In credentialing examinations, maintaining test integrity and providing a secure and equitable assessment experience is paramount. Traditional fixed test forms pose significant security risks due to potential item exposure, compromising the validity and fairness of credentialing decisions. Linear-on-the-fly (LOFT), an innovative form assembly method, addresses these challenges by dynamically generating individualized test forms from a carefully curated item bank, ensuring each examinee receives a unique yet psychometrically equivalent assessment (van der Linden, 2005).

The LOFT approach offers several compelling benefits critical to credentialing exams. By continuously varying test content, LOFT substantially reduces the risk of item exposure, thereby safeguarding test security. It simultaneously enhances fairness by ensuring that each examinee faces an equivalent assessment challenge, regardless of test timing and frequency. Moreover, optimized LOFT designs improve overall item bank efficiency by maximizing item utilization and minimizing redundancy, essential for maintaining the long-term sustainability of the item pool.  

Figure 1 presents a sequential workflow for a LOFT engine that assembles parallel test forms. The process begins with a master item pool, from which a subset of items is selected to form an active item pool, ensuring alignment with predefined content requirements. A mixed integer programming (MIP) model then seeks an optimal solution by balancing multiple objectives and constraints. If the proposed form meets all requirements, it is accepted. An item usage tracker updates the status of included items based on usage thresholds and domain constraints before proceeding. If any requirements are unmet, a new set of items are sampled to create a new active pool and the process repeats.
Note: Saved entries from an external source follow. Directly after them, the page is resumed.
-- ==== Sys2Proof/Tests/Slice0.lean ====
section
/-! SUPPORT. Tests and witnesses. Expected values are those of spec/95_test_vectors.md (the vector is named in the
comment) or of the worked examples of the command's own rule. The witnesses show that the hypotheses of each
statement of Obligations.lean can be met, at the boundary values of its clauses. -/

namespace Sys2Proof.Tests

open Sys2Proof.Machine

-- One theorem at a time: each check by the kernel would otherwise hold a thread of its own.
set_option Elab.async false

/-! ## Building states and reading outcomes -/

/-- The state after reset with some registers written. -/
def withRegs (l : List (Reg × U256)) : State := l.foldl (fun s p => s.setReg p.1 p.2) State.reset

/-- The state with a text in TBUF. -/
def withText (str : List Byte) (s : State) : State :=
  { s with tbuf := Memory.writeBytes [] 0 str, tlen := BitVec.ofNat 16 str.length }

/-- The state with these host accesses pending. -/
def withHost (l : List HostAccess) (s : State) : State := s.setHost l

/-- One step on a pushed word. -/
def stepWord (w : Word) (s : State) : Result := step (withHost [pushWord w] s)

/-- The next state has a property. -/
def after (r : Result) (p : State → Bool) : Bool :=
  match r with
  | .next t => p t
  | .fault _ => false
  | .refused _ => false

/-- The step of a word of format DSS: U2 from U0 = x and U1 = y. -/
def run2 (op : Word) (x y : U256) : Result := stepWord (0x10200 + op) (withRegs [(0, x), (1, y)])

/-- The step of a word of format DS: U1 from U0 = x. -/
def run1 (op : Word) (x : U256) : Result := stepWord (0x100 + op) (withRegs [(0, x)])

/-- The step of a word of format DSI: U1 from U0 = x by n. -/
def runShift (op : Word) (x : U256) (n : Word) : Result := stepWord (n <<< 32 + 0x100 + op) (withRegs [(0, x)])

/-- The command completed: `rd` holds `v`, PC is 1, and OVF and FAULT are 0. -/
def gives (r : Result) (rd : Reg) (v : U256) : Bool :=
  after r fun t => t.getReg rd == v && t.pc == 1 && !t.fault && !t.ovf && !t.busy

/-- A reporting form completed with OVF. -/
def givesOvf (r : Result) (rd : Reg) (v : U256) (ovf : Bool) : Bool :=
  after r fun t => t.getReg rd == v && t.ovf == ovf && !t.fault

/-- The command faulted: the destination U2 is not written, and FPC and PC are 0. -/
def faults (r : Result) (c : FCause) : Bool :=
  after r fun t => t.fault && t.fcause == c && t.fpc == 0 && t.pc == 0 && !t.regWritten 2 && !t.ovf

/-- The pattern of a negative number. -/
def neg (k : Nat) : U256 := BitVec.ofNat 256 (2 ^ 256 - k)

/-- The value 2^k. -/
def pow2 (k : Nat) : U256 := BitVec.ofNat 256 (2 ^ k)

/-- The value X of section 2.3. -/
def valX : U256 := 0x1234567890abcdef1234567890abcdef1234567890abcdef1234567890abcdef

/-- The value Y of section 2.3. -/
def valY : U256 := 0xfedcba0987654321fedcba0987654321fedcba0987654321fedcba0987654321

/-- The value S of section 2.5. -/
def valS : U256 := 0x8000000000000001000000000000000200000000000000030000000000000004

/-! ## WellFormed refuses the ill-formed terms -/

theorem test_wellFormed_refuses_signed_without_extension : (Instr.sdiv 3 1 2).wellFormed false = false := by decide
theorem test_wellFormed_refuses_mulw_same_destination : (Instr.mulw 3 3 1 2).wellFormed true = false := by decide
theorem test_wellFormed_refuses_divremu_same_destination :
    (Instr.divremu 3 3 1 2).wellFormed true = false := by decide
theorem test_wellFormed_accepts :
    (Instr.mulw 3 4 1 2).wellFormed false = true ∧ (Instr.sdiv 3 1 2).wellFormed true = true := by decide

/-! ## Decoding: a word of every command, written out from R121, R122, R126 -/

/-- The one-word commands of the base set but the shifts. -/
theorem test_decode_base :
    decode true [0x0000000000000301] = .ok (.zero 3, []) ∧ decode true [0x0000000000000002] = .ok (.one 0, []) ∧
    decode true [0x0000000000021308] = .ok (.eq 3 1 2, []) ∧ decode true [0x0000000000021309] = .ok (.lt 3 1 2, []) ∧
    decode true [0x000000000002130a] = .ok (.cmp 3 1 2, []) ∧
    decode true [0x0000000000021310] = .ok (.add 3 1 2, []) ∧
    decode true [0x0000000000012311] = .ok (.addo 3 2 1, []) ∧
    decode true [0x0000000000021314] = .ok (.sub 3 1 2, []) ∧
    decode true [0x0000000000021315] = .ok (.subo 3 1 2, []) ∧
    decode true [0x0000000000010216] = .ok (.subu 2 0 1, []) := by decide +kernel

theorem test_decode_multiply_divide :
    decode true [0x0000000000010218] = .ok (.mul 2 0 1, []) ∧
    decode true [0x0000000000010219] = .ok (.mulo 2 0 1, []) ∧
    decode true [0x000000000052241a] = .ok (.mulw 4 5 2 2, []) ∧
    decode true [0x000000000042131a] = .ok (.mulw 3 4 1 2, []) ∧
    decode true [0x0000000000010220] = .ok (.divu 2 0 1, []) ∧
    decode true [0x0000000000010221] = .ok (.remu 2 0 1, []) ∧
    decode true [0x0000000000612522] = .ok (.divremu 5 6 2 1, []) := by decide +kernel

theorem test_decode_shift_codec :
    decode true [0x000000fa00000228] = .ok (.lsh 2 0 250, []) ∧
    decode true [0x000000ff00002429] = .ok (.rsh 4 2 255, []) ∧
    decode true [0x000000ff0000452a] = .ok (.srsh 5 4 255, []) ∧
    decode true [0xffffffff00000128] = .ok (.lsh 1 0 0xffffffff, []) ∧
    decode true [0x0000000000000730] = .ok (.parsed 7, []) ∧ decode true [0x0000000000002031] = .ok (.fmtd 2, []) ∧
    decode true [0x0000000000000032] = .ok (.parseh 0, []) ∧
    decode true [0x0000000000000133] = .ok (.tou64 1 0, []) := by decide +kernel

theorem test_decode_signed :
    decode true [0x0000000000001140] = .ok (.sign 1 1, []) ∧ decode true [0x0000000000001141] = .ok (.abs 1 1, []) ∧
    decode true [0x0000000000001142] = .ok (.neg 1 1, []) ∧ decode true [0x0000000000000152] = .ok (.toi64 1 0, []) ∧
    decode true [0x0000000000010250] = .ok (.addd 2 0 1, []) ∧
    decode true [0x0000000000010251] = .ok (.adddo 2 0 1, []) := by decide +kernel

theorem test_decode_signed_division :
    decode true [0x0000000000021348] = .ok (.sdiv 3 1 2, []) ∧
    decode true [0x0000000000021449] = .ok (.srem 4 1 2, []) ∧
    decode true [0x000000000002154a] = .ok (.squo 5 1 2, []) ∧
    decode true [0x000000000002164b] = .ok (.smod 6 1 2, []) ∧
    decode true [0x000000000002174c] = .ok (.sdive 7 1 2, []) ∧
    decode true [0x000000000002184d] = .ok (.smode 8 1 2, []) := by decide +kernel

/-- ENC-4, ENC-5: two words, the second never decoded; with word 0 alone a word is missing. -/
theorem test_decode_ldu64 :
    decode true [0x0000000000000103, 0x00000000000003e8] = .ok (.ldu64 1 1000, []) ∧
    decode true [0x0000000000000103, 0xffffffffffffffff, 7] = .ok (.ldu64 1 0xffffffffffffffff, [7]) ∧
    decode true [0x0000000000000103] = .error (.secondWordMissing 1) := by decide +kernel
Figure 1: Sequential Workflow of the LOFT Engine for Parallel Test Form Assembly

This article explores three strategies for optimizing LOFT test assembly. Specifically, it details methods for managing item exposure, enhancing form uniqueness, and improving item pool utilization. These strategies collectively support credentialing organizations in delivering assessments that are secure, fair, psychometrically robust and operationally sustainable, ultimately protecting the integrity and validity of the credentialing process.  

Controlling Item Exposure

Unlike automated, simultaneous form assembly approaches — better suited for assembling a limited set of fixed forms — a LOFT engine sequentially assembles test forms either as examinations are administered or as a preassembled collection of randomized assignments (Luecht and Sireci, 2011). The LOFT engine integrates an item usage tracker that monitors the frequency of item selection independently of the MIP form assembly model (see van der Linden, 2005, for more detail). Items that exceed a predefined usage threshold are excluded from the active item pool for subsequent form assemblies (Way, 1998). Determining the optimal usage threshold is inherently context-sensitive and depends on the depth and breadth of the item pool. Consequently, it is crucial to establish two types of thresholds: global thresholds that apply to the master pool and domain-specific thresholds that apply to individual content areas. In domains that have fewer items than their target representation in the test blueprint, overexposure becomes a likely challenge. While some level of reuse is unavoidable, implementing domain-specific thresholds offers a targeted approach to distributing item usage more evenly. These thresholds are essential when item availability is limited relative to testing demand, thereby minimizing overexposure and maintaining content balance.

Between-Form Similarity

Minimizing between-form similarity is essential to mitigate potential test security risks. Creating an active pool during each assembly sequence through random selection of items is a practical approach (Nunnally and Bernstein, 1994). A multiplier is applied to determine both the overall number of items and the domain-specific selection. For example, an active pool containing 100 items — equivalent to four times the length of a test form — is generated at each assembly iteration. A relatively straightforward implementation of the dynamic randomized active pool approach effectively controls between-form similarity and the reduction of item exposure (Chen, Chang and Wu, 2012).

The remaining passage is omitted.